3 U.N. C.A.T, Article 16 : “1. Each State Party shall undertake to prevent in any territory under its jurisdiction other acts of cruel, inhuman or degrading treatment or punishment which do not amount to torture as defined in article 1, when such acts are committed by or at the instigation of or with the consent or acquiescence of a public official or other person acting in an official capacity. In particular, the obligations contained in articles 10, 11, 12 and 13 shall apply with the substitution for references to torture of references to other forms of cruel, inhuman or degrading treatment or punishment.” [Emphasis added.]
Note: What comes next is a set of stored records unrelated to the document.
/-- RETIRE_UNIT (R387, R399): the unit of word 2 in the layout of R268, without a cause. -/
def execRetireUnit (c : Cmd) (s : State) : Out :=
  queueCommand c (fun s =>
    let u := parN c 0
    if 23040 ≤ u % 2 ^ 15 || u / 2 ^ 24 ≠ 0 then s.reply c stBadRecord
    else
      let w : BitVec 32 := BitVec.ofNat 32 (if bit u 15 then u % 2 ^ 15 / 5 * 5 + 2 ^ 15 else u % 2 ^ 15)
      { s with retireAsk := if s.retireAsk.contains w then s.retireAsk else s.retireAsk ++ [w] }.reply c stOk) s

/-- Are the lines of a copy good: whole lines, every one in a page (R346, R399)? -/
def Job.copyOk (j : Job) (a n : Nat) : Bool := a % 64 == 0 && n % 64 == 0 && (List.range (n / 64)).all fun i => j.paged (a + 64 * i)

/-- COPY_IN (R399): host bytes into the pages of a held job. -/
def execCopyIn (c : Cmd) (s : State) : Out :=
  queueCommand c (fun s =>
    match s.jobOf (par c 0) with
    | none => s.reply c stBadJob
    | some j =>
      if j.state ≠ .held then s.reply c stBadState j.jobid
      else if !j.copyOk (parN c 1) (parN c 3) then s.reply c stBadRecord j.jobid
      else
        let b := c.data.take (parN c 3)
        (s.onPlacements j fun k => { k with
          dram := k.dram.putPublished (parN c 1) b }).reply c stOk j.jobid (digest256 b)) s

/-- COPY_OUT (R399): bytes of the pages of a held job, or of an ended one that keeps them, to host memory. -/
def execCopyOut (c : Cmd) (s : State) : Out :=
  queueCommand c (fun s =>
    match s.jobOf (par c 0) with
    | none => s.reply c stBadJob
    | some j =>
      if j.state ≠ .held ∧ j.state ≠ .ended then s.reply c stBadState j.jobid
      else if !j.copyOk (parN c 1) (parN c 3) then s.reply c stBadRecord j.jobid
      else
        (s.onHilum fun h => { h with bufs := (par c 2, memBytes j.dram.pub (parN c 1) (parN c 3)) :: h.bufs }).reply c stOk j.jobid) s

/-- SET_TIME (R399, R414): TICK takes the value at the WCYC given; one that is past counts the edges since. -/
def execSetTime (c : Cmd) (s : State) : Out :=
  queueCommand c (fun s =>
    if 1 < s.pod.members.length then s.reply c stBadState
    else
      let v := parN c 0
      let w := parN c 1
      (if w ≤ s.wcyc then
        { s with tick := (v + (s.wcyc / Config.tickCycles - w / Config.tickCycles)) % 2 ^ 64, timeAt := none }
      else { s with timeAt := some (v, w) }).reply c stOk) s

/-! ### Consumption (R395, R398) -/

/-- The command of an OPC on its kind of ring (R399); none for a code that is not listed, or on the wrong ring. -/
def runCommand (opc : Nat) (c : Cmd) (s : State) : Option Out :=
  match c.ring, opc with
  | .mgmt _, 0x01 => some (execIdentify c s)
  | .mgmt _, 0x02 => some (execAttest c s)
  | .mgmt _, 0x03 => some (execClaim c s)
  | .mgmt _, 0x04 => some (execHandover c s)
  | .mgmt _, 0x05 => some (execAccept c s)
  | .mgmt _, 0x06 => some (execRelease c s)
  | .mgmt _, 0x07 => some (execQueryJob c s)
  | .mgmt _, 0x08 => some (execQueryMap c s)
  | .mgmt _, 0x09 => some (execReadDigest c s)
  | .mgmt _, 0x0A => some (execReadUtil c s)
  | .mgmt _, 0x0B => some (execReadErrors c s)
  | .queue _, 0x10 => some (execLoadImage c s)
  | .queue _, 0x11 => some (execVerifyImage c s)
  | .queue _, 0x12 => some (execAdmit c s)
  | .queue _, 0x13 => some (execLaunch c s)
  | .queue _, 0x14 => some (execCancel c s)
  | .queue _, 0x15 => some (execPreempt c s)
  | .queue _, 0x16 => some (execMigrateOut c s)
  | .queue _, 0x17 => some (execCheckpoint c s)
  | .queue _, 0x18 => some (execRestore c s)
  | .queue _, 0x19 => some (execRetireUnit c s)
  | .queue _, 0x1A => some (execCopyIn c s)
  | .queue _, 0x1B => some (execCopyOut c s)
  | .queue _, 0x1C => some (execSetTime c s)
  | _, _ => none
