-- ==== Sys2Proof/Machine/ScalarFp.lean ====
section
/-!
DEFINITION. The scalar binary64 ops (spec 06 R177-R179).
-/
namespace Sys2Proof.Machine

/-- A binary64 result under FMODE, its flags set in BFL or trapped (R177). -/
def floatOp (lat : Nat) (o : RRR) (f : BFmt → Nat → Nat → Nat → FRes) (s : State) : Out :=
  onTile (fun t =>
    let r := f (bfmt 11) t.fmode (t.sN o.a) (t.sN o.b)
    t.landArith o.d (BitVec.ofNat 64 r.val) (bFlags r.fl) lat) s

def execFadd (o : RRR) (s : State) : Out := floatOp 4 o fAdd s
def execFsub (o : RRR) (s : State) : Out := floatOp 4 o fSub s
def execFmul (o : RRR) (s : State) : Out := floatOp 4 o fMul s
def execFdiv (o : RRR) (s : State) : Out := floatOp 20 o fDiv s
def execFsqrt (o : RRR) (s : State) : Out := floatOp 24 o (fun b rm x _ => fSqrt b rm x) s
def execFmin (o : RRR) (s : State) : Out := floatOp 2 o (fun b _ x y => fMinMax b false x y) s
def execFmax (o : RRR) (s : State) : Out := floatOp 2 o (fun b _ x y => fMinMax b true x y) s

/-- The addend of FMA and DFMA: s[d], or the scalar a prefix names (R177). -/
def Tile.addend (t : Tile) (o : RRR) (x : Ext) : Nat :=
  if x.bits.getLsbD 6 then t.sN (x.bits.setWidth 6) else t.sN o.d

/-- FMA (R177). -/
def execFma (o : RRR) (x : Ext) (s : State) : Out :=
  onTile (fun t =>
    let r := fMulAdd (bfmt 11) t.fmode (t.sN o.a) (t.sN o.b) (t.addend o x)
    t.landArith o.d (BitVec.ofNat 64 r.val) (bFlags r.fl) 5) s

/-- FCMP (R178). -/
def execFcmp (o : RRR) (s : State) : Out :=
  onTile (fun t =>
    let r := fCompare (bfmt 11) o.m.toNat (t.sN o.a) (t.sN o.b)
    t.landCond (low3 o.d) r.1 (bFlags r.2) 1) s

/-- A converted value as a scalar: an .i result is sign-extended, any other zero-extended (R179). -/
def placeScalar (code v : Nat) : Word := if code < 4 then sextWord (typeWidth code) v else BitVec.ofNat 64 v

/-- FCVT (R179): m the source type, b[3:0] the target type. -/
def execFcvt (o : RRR) (s : State) : Out :=
  onTile (fun t =>
    let src := o.m.toNat
    let dst := o.b.toNat
    let r := fConvert t.fmode src dst (t.sN o.a % 2 ^ typeWidth src)
    t.landArith o.d (placeScalar dst r.val) (bFlags r.fl) 4) s

/-- FCLASS (R90). -/
def execFclass (o : RRR) (s : State) : Out :=
  onTile (fun t => t.landS o.d (BitVec.ofNat 64 (fClass (bfmt 11) (t.sN o.a))) 1 0) s

end Sys2Proof.Machine
end

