/-- Bank writes. -/
def writeEvents : List (State → Option Out) :=
  [ onLive (fun _ t => t.hasDue PendKind.isSpWrite) execMemoryWriteLanding
  , onLive (fun _ t => t.hasDue PendKind.isVaultWrite) execVaultBankAccess
  , onLive (fun _ t => t.hasDue PendKind.isPlaneWrite) execCimPlaneWrite
  , onLive (fun s t => let s := s.focus (·.ltid == t.ltid); s.myTransfers.any s.lineDue) execHuskLocalLineWrite
  , onLive (fun _ t => t.hasDue PendKind.isAdd) execCimAccumulateAdd
  , onLive (fun _ t => t.hasDue PendKind.isPublish) execMemoryWriteLanding ]

/-- Bank reads: STAGEs in GRANK order (R353). -/
def readEvents : List (State → Option Out) :=
  [ onLive (fun _ t => t.hasDue PendKind.isAtomic) execAtomicWindow
  , onLive (fun _ t => t.hasDue PendKind.isBarrier) execBarrierWindow
  , onLiveRank (fun _ t => t.ct.inflight.any (·.stageDue t.c)) execResultLanding
  , onLive (fun _ t => t.ct.inflight.any (·.toRead t.c)) execResultLanding
  , onLive (fun _ t => t.hasDue PendKind.isVaultRead) execVaultBankAccess
  , onLive (fun _ t => t.hasDue PendKind.isStream) execEngineStreamAccess
  , onLive (fun s t => let s := s.focus (·.ltid == t.ltid); s.myTransfers.any s.sourceDue) execHuskSourceRead
  , onLive (fun s t => let s := s.focus (·.ltid == t.ltid); s.myTransfers.any fun x => !x.walked && x.issue + 6 ≤ t.c) execTranslation ]

/-- Arrivals, injections and landings of the tiles that `q` picks. -/
def arrivalEvents (q : State → Tile → Bool) : List (State → Option Out) :=
  [ onLive (fun s t => t.beats.any (·.at_ ≤ t.c) && q s t) execChannelArrival
  , onLive (fun s t => (t.landing.any fun e => e.2.1 + 4 ≤ t.c) && q s t) execChannelEntryDrop
  , onLive (fun s t => (finjTimed t.ct.finj.toNat t.ct.finjDue t.c || t.ct.finjOldDue.isSome) && q s t) execFinjFire
  , onLive (fun s t => (t.ct.inflight.any (·.lands t.c) || t.ct.yLands) && q s t) execResultLanding
  , onLive (fun s t => t.hasDue PendKind.isDmma && q s t) execDmmaLanding
  , onLive (fun s t => t.hasDue PendKind.isXLanding && q s t) execXRegisterLanding
  , onLive (fun s t => t.hasDue PendKind.isChecksum && q s t) execChecksum
  , onLive (fun s t => q s t && s.commons.any fun c => c.queue.any fun r => r.late t s.wcyc || r.toRaise t) execMissedPromise ]

/-- Does the next bundle of the tile hold NODEEND? -/
def Tile.nodeendNext (t : Tile) : Bool := t.settlePc.curWords.any fun w => w.slot == 0 && w.op == 0x0F

/-- Does everything that the drain of the tile waits for land by this cycle, nothing being still to be read or written (R165)? -/
def Tile.landsNow (t : Tile) (j : Job) : Bool :=
  t.ct.husk ≤ t.c && t.ct.inflight.all (·.lands t.c) && t.beats.all (·.at_ ≤ t.c) &&
    t.ct.y.toList.zipIdx.all (fun e => !e.1.valid || t.ct.yDueNow e.2 e.1) &&
    t.pend.all (fun p => p.due ≤ t.c && match p.kind with
      | .cimLock .. | .planeJoin .. => true
      | k => k.isDmma || k.isXLanding || k.isChecksum) &&
    j.transfers.all fun x => x.ltid != t.ltid || x.done

/-- A tile that is to issue NODEEND in this cycle, with no cause, stop or switch before it. -/
def State.endsHere (s : State) (t : Tile) : Bool :=
  (match t.ct.run with
    | .issue => !t.issued
    | .bwait _ => true
    | _ => false) && t.ct.sq.rep.isNone && !t.lost && t.nodeendNext && (s.groupDets t).isEmpty && t.ct.stop.isNone && t.ct.sq.seg.all (·.count < 2 ^ 20) &&
    !(s.focus (·.ltid == t.ltid)).switchDue

/-- May the end of the tile's node fall in this cycle (R165, R329)? -/
def State.mayEnd (s : State) (t : Tile) : Bool :=
  (t.ct.run == .drain || s.endsHere t) && (s.job? t.ct.pid).any (t.landsNow ·)

/-- Ends of waits: they depend on the cycle, and on writes and slots alone. -/
def waitEvents : List (State → Option Out) :=
  [ onLive (fun s t => s.arms.any (s.armWakes t) || t.ct.waitGone) execBwaitWake
  , onLive (fun s t => s.arms.any (·.expired t)) execBwaitTimeout
  , onLive (fun _ t => t.waitOver .waitc) execWaitcResume
  , onLive (fun _ t => t.waitOver .stagew) execStagewResume
  , onLive (fun _ t => t.waitOver .fence) execFenceResume
  , onLive (fun _ t => match t.ct.run with
      | .resume u => u ≤ t.c
      | _ => false) execContextResume ]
4 At http://news.bbc.co.Uk/2/hi/americas/4569626.stm.

5 Rochin v. California, 342 U.S. 165 (1952) at http:// caselaw.lp.findlaw.com/cgi-bin/getcase.pl?navby=case&court=us&vol=342&invol= 165

6 Fifth Amendment to the United States Constitution: ‘ No person shall be […] compelled in any criminal case to be a witness against himself.

7 U.N. C.A.T., Article 15: Each State Party shall ensure that any statement which is established to have been made as a result of torture shall not be invoked as evidence in any proceedings, except against a person accused of torture as evidence that the statement was made. [Emphasis added.]

8 Wigmore on Evidence (McNaughton rev. 1961) Vol. 8, p. 318 [Emphasis added.]

9 See,Rochin v. California, 342 U.S. 165 at 172 (1952): “[W]e are compelled to conclude that the proceedings by which this conviction was obtained do more than offend some fastidious squeamishness or private sentimentalism about combating crime too energetically. This is conduct that shocks the conscience. Illegally breaking into the privacy of the petitioner, the struggle to open his mouth and remove what was there, the forcible extraction of his stomach's contents this course of proceeding by agents of government to obtain evidence is bound to offend even hardened sensibilities. They are methods too close to the rack and the screw to permit of constitutional differentiation.“

10 Thus, although there were indications that larger amounts of drugs were involved, the Court applied the principle of favour defensionis and assumed (“Die Strafkammer geht deshalb zugunsten des Angeklagten davon aus …“) that both at 11.35 and 12.25 the applicant only handed over to the buyer a bubble containing on each occasion 0.15 grams of cocaine. The Court also took into account the fact that the applicant was prevented from selling the bubble of 0.2182 grams. In addition, the sentence reflected the fact that the applicant had no criminal record in Germany and that during the one year period which had elapsed between the applicant's release from pre-trial detention and the conviction now under discussion he had not been connected with any criminal activities. In the light of the judgment, one may safely assume that the kind of behaviour which the police observed the applicant engage in could, in the case of another person, easily have led to a more severe punishment.

11 Judge Sikuta considered that the matter should be dealt with exclusively under Article 3. Assuming that a separate issue arises under Article 8, he agrees with the reasoning of this dissenting opinion.